How to Apply What You've Learned from TDD to Writing Data Migrations

Joe Ferris

After doing TDD full time for years, I have a hard time writing code without a test. One example that I find particularly difficult is writing data migrations.

Some schema changes require more than just setting a default value for all existing rows. For example, let’s say you have this schema:

create_table :users do |table|
  table.string :email
  table.string :encrypted_password
end

create_table :posts do |table|
  table.integer :user_id
  table.boolean :published
  table.string :message
end

If you want to find the top ten users based on the number of published posts, you can do a JOIN with a COUNT and a GROUP BY clause, but over time that could get slow or just annoying, so you decide to add a cache column:

add_column :users, :published_posts_count, :integer, :default => 0, :null => false

You add code to populate the column and all the tests pass, but of course there’s a big problem: every existing user in production will report zero published posts.
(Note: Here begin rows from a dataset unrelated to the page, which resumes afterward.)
theorem witness_copyTurns :
    (turnOf (copying [jobOf (Instr.cnop noWs)]) (Instr.cnop noWs) (jobOf (Instr.cnop noWs))) ∧
    (turnOf (copying [jobOf bartxW]) (Instr.bartx noWs 0#6 16384#17 16#48) (jobOf bartxW) ∧ (∀ (x : CJob), x ∈
    (Machine.core (copying [jobOf bartxW]) (copying [jobOf bartxW]).cur.fst).copy.jobs → (jobOf bartxW).sq ≤ x.sq) ∧
    barrierKey (copying [jobOf bartxW]) (copying [jobOf bartxW]).cur.fst (BitVec.toNat 0#6, 16 * BitVec.toNat
    16384#17) = some (poolBase 0 + 262144)) ∧
    (∃ s1 s2 s3 bs ls, copyOptions fillW = some noOpts ∧ turnOf (copying [jobOf fillW]) fillW (jobOf fillW) ∧ (jobOf
    fillW).left = [] ∧ (jobOf fillW).row + 1 = copyRowCount fillW (jobOf fillW) ∧ copyRow (copying [jobOf fillW])
    fillW (jobOf fillW) (jobOf fillW).row = some (Row.mk none (NW + 262152) 24 0) ∧ readRow (copying [jobOf fillW])
    (copying [jobOf fillW]).cur.fst noOpts.strm (jobOf fillW) (copyPattern fillW) (Row.mk none (NW + 262152) 24 0) =
    Fetched.bytes s1 bs ∧ writeLocs (copying [jobOf fillW]).cur.fst (copyReduction fillW).isSome s1 (linesOf (Row.mk
    none (NW + 262152) 24 0).dst (Row.mk none (NW + 262152) 24 0).n) = (s2, ls, none) ∧ sendLines (copying [jobOf
    fillW]).cur.fst (jobOf fillW).id (jobBarrier (copying [jobOf fillW]) fillW) ((rowLines (copying [jobOf
    fillW]).cur.fst (jobOf fillW) noOpts.strm (copyReduction fillW) (Row.mk none (NW + 262152) 24 0) bs ls).length +
    1) s2 (rowLines (copying [jobOf fillW]).cur.fst (jobOf fillW) noOpts.strm (copyReduction fillW) (Row.mk none (NW +
    262152) 24 0) bs ls) = Sent.done s3) ∧
    (∃ s1 s2 s3 bs ls, copyOptions cpyW = some noOpts ∧ turnOf (copying [twoRows]) cpyW twoRows ∧ twoRows.left = [] ∧
    twoRows.row + 1 < copyRowCount cpyW twoRows ∧ copyRow (copying [twoRows]) cpyW twoRows twoRows.row = some (Row.mk
    (some (NW + 262145)) (NW + 262149) 9 0) ∧ readRow (copying [twoRows]) (copying [twoRows]).cur.fst noOpts.strm
    twoRows (copyPattern cpyW) (Row.mk (some (NW + 262145)) (NW + 262149) 9 0) = Fetched.bytes s1 bs ∧ writeLocs
    (copying [twoRows]).cur.fst (copyReduction cpyW).isSome s1 (linesOf (Row.mk (some (NW + 262145)) (NW + 262149) 9
    0).dst (Row.mk (some (NW + 262145)) (NW + 262149) 9 0).n) = (s2, ls, none) ∧ sendLines (copying [twoRows]).cur.fst
    twoRows.id (jobBarrier (copying [twoRows]) cpyW) ((rowLines (copying [twoRows]).cur.fst twoRows noOpts.strm
    (copyReduction cpyW) (Row.mk (some (NW + 262145)) (NW + 262149) 9 0) bs ls).length + 1) s2 (rowLines (copying
    [twoRows]).cur.fst twoRows noOpts.strm (copyReduction cpyW) (Row.mk (some (NW + 262145)) (NW + 262149) 9 0) bs ls)
    = Sent.done s3) ∧
    (copyOptions (gathW 3#4) = some noOpts ∧ turnOf (copying [jobOf (gathW 3#4)]) (gathW 3#4) (jobOf (gathW 3#4)) ∧
    (jobOf (gathW 3#4)).left = [] ∧ (jobOf (gathW 3#4)).row < copyRowCount (gathW 3#4) (jobOf (gathW 3#4)) ∧ copyRow
    (copying [jobOf (gathW 3#4)]) (gathW 3#4) (jobOf (gathW 3#4)) (jobOf (gathW 3#4)).row = none) ∧
    (∃ s1 f, copyOptions badW = some noOpts ∧ turnOf (copying [jobOf badW]) badW (jobOf badW) ∧ (jobOf badW).left = []
    ∧ (jobOf badW).row < copyRowCount badW (jobOf badW) ∧ copyRow (copying [jobOf badW]) badW (jobOf badW) (jobOf
    badW).row = some (Row.mk (some 0) (NW + 262144) 8 0) ∧ readRow (copying [jobOf badW]) (copying [jobOf
    badW]).cur.fst noOpts.strm (jobOf badW) (copyPattern badW) (Row.mk (some 0) (NW + 262144) 8 0) = Fetched.fatal s1
    f) :=
  ⟨by decide,
    by decide,
    by refine ⟨_, _, _, _, _, by decide, by decide, by decide, by decide, by decide, rfl, rfl, rfl⟩,
    by refine ⟨_, _, _, _, _, by decide, by decide, by decide, by decide, by decide, rfl, rfl, rfl⟩,
    by decide,
    by refine ⟨_, _, by decide, by decide, by decide, by decide, by decide, rfl⟩⟩

theorem witness_scratchCopies :
    (turnOf (copying [jobOf fillW]) (Instr.fill noWs (CopySide.addr (BitVec.ofNat 57 (NW + 262152))) noOpts 24#24
    (1234605616436508552 : Word)) (jobOf fillW) ∧ bareJob (jobOf fillW) ∧ noOpts.ben = false ∧ Memory.wf (copying
    [jobOf fillW]).mem = true ∧ (BitVec.ofNat 57 (NW + 262152)).toNat = NW + 262152 ∧ 262152 % 8 = 0 ∧ scratchRange
    (copying [jobOf fillW]) 262152 (BitVec.toNat 24#24)) ∧
    (turnOf (copying [jobOf cpyW]) (Instr.cpy noWs 0#2 (CopySide.addr (BitVec.ofNat 57 (NW + 262145))) (CopySide.addr
    (BitVec.ofNat 57 (NW + 262149))) noOpts 9#24 0#18) (jobOf cpyW) ∧ bareJob (jobOf cpyW) ∧ noOpts.ben = false ∧
    Memory.wf (copying [jobOf cpyW]).mem = true ∧ (BitVec.ofNat 57 (NW + 262145)).toNat = NW + 262145 ∧ (BitVec.ofNat
    57 (NW + 262149)).toNat = NW + 262149 ∧ scratchRange (copying [jobOf cpyW]) 262145 (BitVec.toNat 9#24) ∧
    scratchRange (copying [jobOf cpyW]) 262149 (BitVec.toNat 9#24)) :=
  ⟨by decide,
    by decide⟩

theorem witness_copyJobs :
    (coreExists (admitting slotsW) 0 = true ∧ (Machine.core (admitting slotsW) 0).copy.adm = some (CAdm.mk
    (encodeCommand slotsW) RoleId.C true 0) ∧ (Machine.core (admitting slotsW) 0).copy.jobs.length < 8 ∧ engineStopped
    (Machine.core (admitting slotsW) 0) = false ∧ admissionTurn (admitting slotsW) 0 ((CAdm.mk (encodeCommand slotsW)
    RoleId.C true 0).words.headD (0 : Word)) = true ∧ decodeCopy (CAdm.mk (encodeCommand slotsW) RoleId.C true
    0).words = Except.ok slotsW ∧ slotsReady (Machine.core (admitting slotsW) 0) slotsW = true ∧ copyCheck (admitting
    slotsW) 0 slotsW (shapeWords (admitting slotsW) 0 slotsW) = none) ∧
    (coreExists copyRing 0 = true ∧ (Machine.core copyRing 0).copy.adm = none ∧ copyHead copyRing 0 = some
    (encodeCommand (Instr.cnop noWs), true) ∧ 8 ≤ (Machine.core copyRing 0).copy.jobs.length) ∧
    (coreExists (copying [madeJob]) 0 = true ∧ findJob (Machine.core (settle (copying [madeJob]) 0) 0) 1 = some
    madeJob ∧ madeJob.accessed = true ∧ madeJob.left = [] ∧ madeJob.stopped = false ∧ madeJob.refused = none ∧
    madeJob.failed = none ∧ jobOutstanding (settle (copying [madeJob]) 0) 0 1 = false ∧ handlesDone madeJob = true) ∧
    (coreExists (copying [refusedJob]) 0 = true ∧ findJob (Machine.core (copying [refusedJob]) 0) 1 = some refusedJob
    ∧ refusedAt (copying [refusedJob]) 0 refusedJob (2 ^ 33) = some (19 : Word) ∧ (getRole (copying [refusedJob]) 0
    refusedJob.role).fin = false ∧ trapPending (getRole (copying [refusedJob]) 0 refusedJob.role) = false ∧ ∀ (i :
    CJob), i ∈ (Machine.core (copying [refusedJob]) 0).copy.jobs → i.stopped = true → i.role ≠ refusedJob.role) :=
  ⟨by exact ⟨by decide, by decide, by decide, by decide, by decide, rfl, by decide, by decide⟩,
    by decide,
    by decide,
    by exact ⟨by decide, by decide, by decide, by decide, by decide, by decide⟩⟩

theorem witness_contributions :
    (∃ t fl, (contributing (contribOf 0 .sent (carveTarget 0 0))).contribs = [contribOf 0 .sent (carveTarget 0 0)] ∧
    (contribOf 0 .sent (carveTarget 0 0)).st = .sent ∧ (contribOf 0 .sent (carveTarget 0 0)).x.group = 0 ∧ (contribOf
    0 .sent (carveTarget 0 0)).x.src = .job 0 1 ∧ applyLine (contributing (contribOf 0 .sent (carveTarget 0 0))) .loc
    (carveTarget 0 0) (contrib 0) = .done t fl) ∧
    ((contributing (contribOf 1#8 ContribSt.sent (carveTarget 0 0))).contribs = [contribOf 1#8 ContribSt.sent
    (carveTarget 0 0)] ∧ (contribOf 1#8 ContribSt.sent (carveTarget 0 0)).st = ContribSt.sent ∧ (contribOf 1#8
    ContribSt.sent (carveTarget 0 0)).x.group ≠ 0#8 ∧ groupOn (contributing (contribOf 1#8 ContribSt.sent (carveTarget
    0 0))) (contribOf 1#8 ContribSt.sent (carveTarget 0 0)).x.group.toNat = true ∧ slotOf (contributing (contribOf 1#8
    ContribSt.sent (carveTarget 0 0))) (contribOf 1#8 ContribSt.sent (carveTarget 0 0)).x.group.toNat (contribOf 1#8
    ContribSt.sent (carveTarget 0 0)).x.srcid = some 1 ∧ 1 ≠ 0 ∧ roundAt (contributing (contribOf 1#8 ContribSt.sent
    (carveTarget 0 0))) (contribOf 1#8 ContribSt.sent (carveTarget 0 0)).x.group.toNat (contribOf 1#8 ContribSt.sent
    (carveTarget 0 0)).x.line = none) ∧
    (plainLine carved (contrib 0#8).line ∧ tabSorted carved.deck = true ∧ Memory.wf carved.mem = true ∧ lineHeld
    carved (contrib 0#8).line = false ∧ ∀ (b : Nat), b < 128 → bit (contrib 0#8).mask b = bit (contrib 0#8).mask ((b /
    if (contrib 0#8).dbl = true then 8 else 4) * if (contrib 0#8).dbl = true then 8 else 4)) ∧
    (coreExists (jobContributing (contribOf 1#8 ContribSt.retry (carveTarget 0 0))) 0 = true ∧ findJob (Machine.core
    (jobContributing (contribOf 1#8 ContribSt.retry (carveTarget 0 0))) 0) 1 = some (jobOf fillW) ∧ (jobOf
    fillW).stopped = false ∧ (jobOf fillW).failed = none ∧ (jobContributing (contribOf 1#8 ContribSt.retry
    (carveTarget 0 0))).contribs = [contribOf 1#8 ContribSt.retry (carveTarget 0 0)] ∧ (contribOf 1#8 ContribSt.retry
    (carveTarget 0 0)).x.src = ContribFrom.job 0 1 ∧ (contribOf 1#8 ContribSt.retry (carveTarget 0 0)).st =
    ContribSt.retry ∧ (contribOf 1#8 ContribSt.retry (carveTarget 0 0)).tgt.peer = none) ∧
    (coreExists (jobContributing (contribOf 1#8 ContribSt.retry farTarget)) 0 = true ∧ findJob (Machine.core
    (jobContributing (contribOf 1#8 ContribSt.retry farTarget)) 0) 1 = some (jobOf fillW) ∧ (jobOf fillW).stopped =
    false ∧ (jobOf fillW).failed = none ∧ (jobContributing (contribOf 1#8 ContribSt.retry farTarget)).contribs =
    [contribOf 1#8 ContribSt.retry farTarget] ∧ (contribOf 1#8 ContribSt.retry farTarget).x.src = ContribFrom.job 0 1
    ∧ (contribOf 1#8 ContribSt.retry farTarget).st = ContribSt.retry ∧ (contribOf 1#8 ContribSt.retry
    farTarget).tgt.peer = some 9) :=
  ⟨by exact ⟨_, _, rfl, rfl, rfl, rfl, rfl⟩,
    by decide,
    by exact ⟨carved_plain carved (.inl rfl), by decide, by decide, by decide⟩,
    by decide,
    by decide⟩

theorem witness_submissions :
    (0 < 4 ∧ booted (hosted State.reset) = true ∧ tripped (hosted State.reset) = false) ∧
    (3 < 4 ∧ booted (hosted State.reset) = true ∧ tripped (hosted State.reset) = false) ∧
    (0 < 4 ∧ (collie (submitted (subOf 0 none)) 0).subs = [subOf 0 none]) ∧
    (0 < 4 ∧ (collie spawned 0).subs = [subOf 0 (some (0, RoleId.C))]) ∧
    (0 < 4 ∧ (collie (submitted (subOf 5 none)) 0).subs = [subOf 5 none]) ∧
    (3 < 256 ∧ 0 = (3 / 64 : Nat) ∧ List.findSome? (fun x => x.fill) (slice (launching 72057594037927936 State.reset)
    3).queue = some (launch0 72057594037927936) ∧ recordFault (launch0 72057594037927936).words true ≠ none) :=
  ⟨by decide,
    by decide,
    by decide,
    by decide,
    by decide,
    by decide⟩

theorem witness_submissions_2 :
    (3 < 256 ∧ 0 = (3 / 64 : Nat) ∧ List.findSome? (fun x => x.fill) (slice (launching 4 crowdedPool) 3).queue = some
    (launch0 4) ∧ recordFault (launch0 4).words true = none ∧ placing (launching 4 crowdedPool) 0 (launch0 4).xid 0#16
    false = Placing.refused) ∧
    (3 < 256 ∧ 0 = (3 / 64 : Nat) ∧ List.findSome? (fun x => x.fill) (slice (launching 4 State.reset) 3).queue = some
    (launch0 4) ∧ recordFault (launch0 4).words true = none ∧ placing (launching 4 State.reset) 0 (launch0 4).xid 0#16
    false ≠ Placing.refused ∧ ∀ (u : Machine.Task), u ∈ (collie (launching 4 State.reset) 0).kennel → u.origin =
    Origin.cont → u.slice ≠ 3) ∧
    (3 < 256 ∧ circNext (slice holding 3).ring (slice holding 3).lastAdm = some 9 ∧ (slice holding 3).queue.length <
    32 ∧ (slice holding 3).ovf = []) ∧
    (0 < 4 ∧ (collie (kenneled State.reset) 0).kennel = [task0 0 TaskSt.ready] ∧ (task0 0 TaskSt.ready).decided =
    false ∧ (collie (kenneled State.reset) 0).pool.length < bits (reg (kenneled State.reset) (rClcfg 0)) 9 0 ∧
    opensTooMany (collie (kenneled State.reset) 0) (task0 0 TaskSt.ready).xid (task0 0 TaskSt.ready).gi = false) ∧
    (0 < 4 ∧ (collie (kenneled crowdedPool) 0).kennel = [task0 0 TaskSt.ready] ∧ (task0 0 TaskSt.ready).decided =
    false ∧ (bits (reg (kenneled crowdedPool) (rClcfg 0)) 9 0 ≤ (collie (kenneled crowdedPool) 0).pool.length ∨
    opensTooMany (collie (kenneled crowdedPool) 0) (task0 0 TaskSt.ready).xid (task0 0 TaskSt.ready).gi = true)) :=
  ⟨by decide,
    by decide,
    by decide,
    by decide,
    by decide⟩

theorem witness_releasesAndNodes :
    (instOf (collie (counting 1) 0) 0#16 4#16 = some inst4 ∧ inst4.next ≤ 5) ∧
    (instOf (collie (counting 1) 0) 0#16 4#16 = some inst4 ∧ 2 < inst4.next ∧ (collie (counting 1) 0).kennel = [] ∧
    List.find? (fun x => x.xid == 0#16 && x.gi == 4#16 && x.pos == 2) (collie (counting 1) 0).pool = some (countT 1) ∧
    (countT 1).expl = 0 + 1) ∧
    (instOf (collie (counting 0) 0) 0#16 4#16 = some inst4 ∧ 2 < inst4.next ∧ (collie (counting 0) 0).kennel = [] ∧
    List.find? (fun x => x.xid == 0#16 && x.gi == 4#16 && x.pos == 2) (collie (counting 0) 0).pool = some (countT 0) ∧
    (countT 0).expl = 0) ∧
    (∃ s1 s2 pb es na, 0 < 4 ∧ List.foldl (fun l t => byReady t l) [] (List.filter (fun t => isNode t && t.st ==
    TaskSt.ready) (collie deciding 0).pool) = [node0] ∧ collieWaits deciding 0 node0.id node0.xid (bits (taskWord
    node0 7) 56 0) 8 = false ∧ listWaits deciding 0 node0 = false ∧ collieRead deciding 0 node0.id node0.xid (bits
    (taskWord node0 7) 56 0) 8 = some (s1, pb) ∧ readList s1 0 node0 = Except.ok (s2, es, na)) :=
  ⟨by decide,
    by decide,
    by decide,
    by refine ⟨_, _, _, _, _, by decide, by decide, by decide, by decide, rfl, rfl⟩⟩

theorem witness_dispatching :
    (0 < 4 ∧ findTask (collie (rising 2) 0) 1 = some levelTwo ∧ levelTwo.st = TaskSt.ready ∧ isNode levelTwo = false ∧
    bits (reg (rising 2) (rClcfg 0)) 31 16 ≠ 0 ∧ levelTwo.level < 3) ∧
    (0 < 4 ∧ findTask (collie (rising 3) 0) 1 = some levelThree ∧ levelThree.st = TaskSt.ready ∧ isNode levelThree =
    false ∧ bits (reg (rising 3) (rClcfg 0)) 31 16 ≠ 0 ∧ 3 ≤ levelThree.level) ∧
    (0 < 4 ∧ (choose State.reset 0 (collie State.reset 0).reserve (readyOrder (collie State.reset 0)) []).snd = none) ∧
    (0 < 4 ∧ (choose (rising 0) 0 (collie (rising 0) 0).reserve (readyOrder (collie (rising 0) 0)) []).snd = some
    (task0 0 TaskSt.ready, 0, 0, 0)) ∧
    (0 < 4 ∧ readyOrder (collie (rising 0) 0) = [task0 0 TaskSt.ready] ∧ (0, 0, 0) ∈ positions (rising 0) 0 (task0 0
    TaskSt.ready) ∧ ∀ (c : Nat), c ∈ coresAt (task0 0 TaskSt.ready) (0, 0, 0) → coreTaken (rising 0) 0 c = false) ∧
    (0 < 4 ∧ (pooled [heldT] State.reset).probes = [] ∧ List.find? (fun x => x.st == TaskSt.held && x.saved.isNone)
    (collie (pooled [heldT] State.reset) 0).pool = some heldT ∧ heldT.probes = 4 ∧ bits (taskWord heldT 2) 56 0 = 0 ∧
    ∀ (c : Nat), c ∈ taskCores heldT → coreFree (pooled [heldT] State.reset) c = true) :=
  ⟨by decide,
    by decide,
    by decide,
    by decide,
    by decide,
    by decide⟩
That means it’s time to break out a data migration. Running migrations over and over with different data or comparing lots of queries before and after migrating production data is tedious and error-prone, so let’s write a throw-away test for this migration. You can save this as spec/migration_spec.rb:

require 'spec_helper'
require Dir.glob(Rails.root.join("db", "migrate", "*_set_published_posts_for_existing_users.rb")).first

describe SetPublishedPostsForExistingUsers do
  it "counts only published posts" do
    user = FactoryBot.create(:user)
    FactoryBot.create_list(:post, 3, :user => user, :published => true)
    reset_cache_and_run_migration
    user.reload.published_posts_count.should == 3
  end

  def reset_cache_and_run_migration
    User.update_all("published_posts = 0")
    SetPublishedPostsForExistingUsers.new.up
  end
end

Add an empty migration, and the test fails because the user is reporting no published posts. We can get this test passing with a simple migration:

class SetActivatedFlagForExistingUsers < ActiveRecord::Migration
  def up
    connection.update(<<-SQL)
      UPDATE users
      SET published_posts_count = (
        SELECT COUNT(*) FROM posts
      )
    SQL
  end

  def down
    # No problem
  end
end

Next up, we need to make sure it’s only counting published posts:

it "counts only published posts" do
  user = FactoryBot.create(:user)
  FactoryBot.create_list(:post, 3, :user => user, :published => true)
  FactoryBot.create(:post, :user => user, :published => false)
  reset_cache_and_run_migration
  user.reload.published_posts_count.should == 3
end

That will fail because the migration counts the published posts, ending up with a total of four. We can fix that easily:

def up
  connection.update(<<-SQL)
    UPDATE users
    SET published_posts_count = (
      SELECT COUNT(*) FROM posts
      WHERE posts.published = true
    )
  SQL
end

Next up, we need to make sure each user only counts their own posts, so we add a post for a different user:

it "counts only published posts" do
  user = FactoryBot.create(:user)
  FactoryBot.create_list(:post, 3, :user => user, :published => true)
  FactoryBot.create(:post, :user => user, :published => false)
  other_user = FactoryBot.create(:user)
  FactoryBot.create(:post, :user => other_user, :published => true)
  reset_cache_and_run_migration
  user.reload.published_posts_count.should == 3
end

The test fails again with a count of four, since it picked up the other user’s post. Getting this test to pass leads to our final migration:

def up
  connection.update(<<-SQL)
    UPDATE users
    SET published_posts_count = (
      SELECT COUNT(*) FROM posts
      WHERE posts.published = true
      AND posts.user_id = users.id
    )
  SQL
end

At this point, I just delete the spec. Since migrations should never be edited after they run, there’s little reason to test for regressions. Inevitably the schema will change, which will mean the spec no longer applies.

The spec provides no value after the migration is committed, but I still find writing specs like these well worth the time. It’s easier for me to think like I’m used to, by writing tests first, and it makes me confident that the migration actually covers the cases it’s supposed to.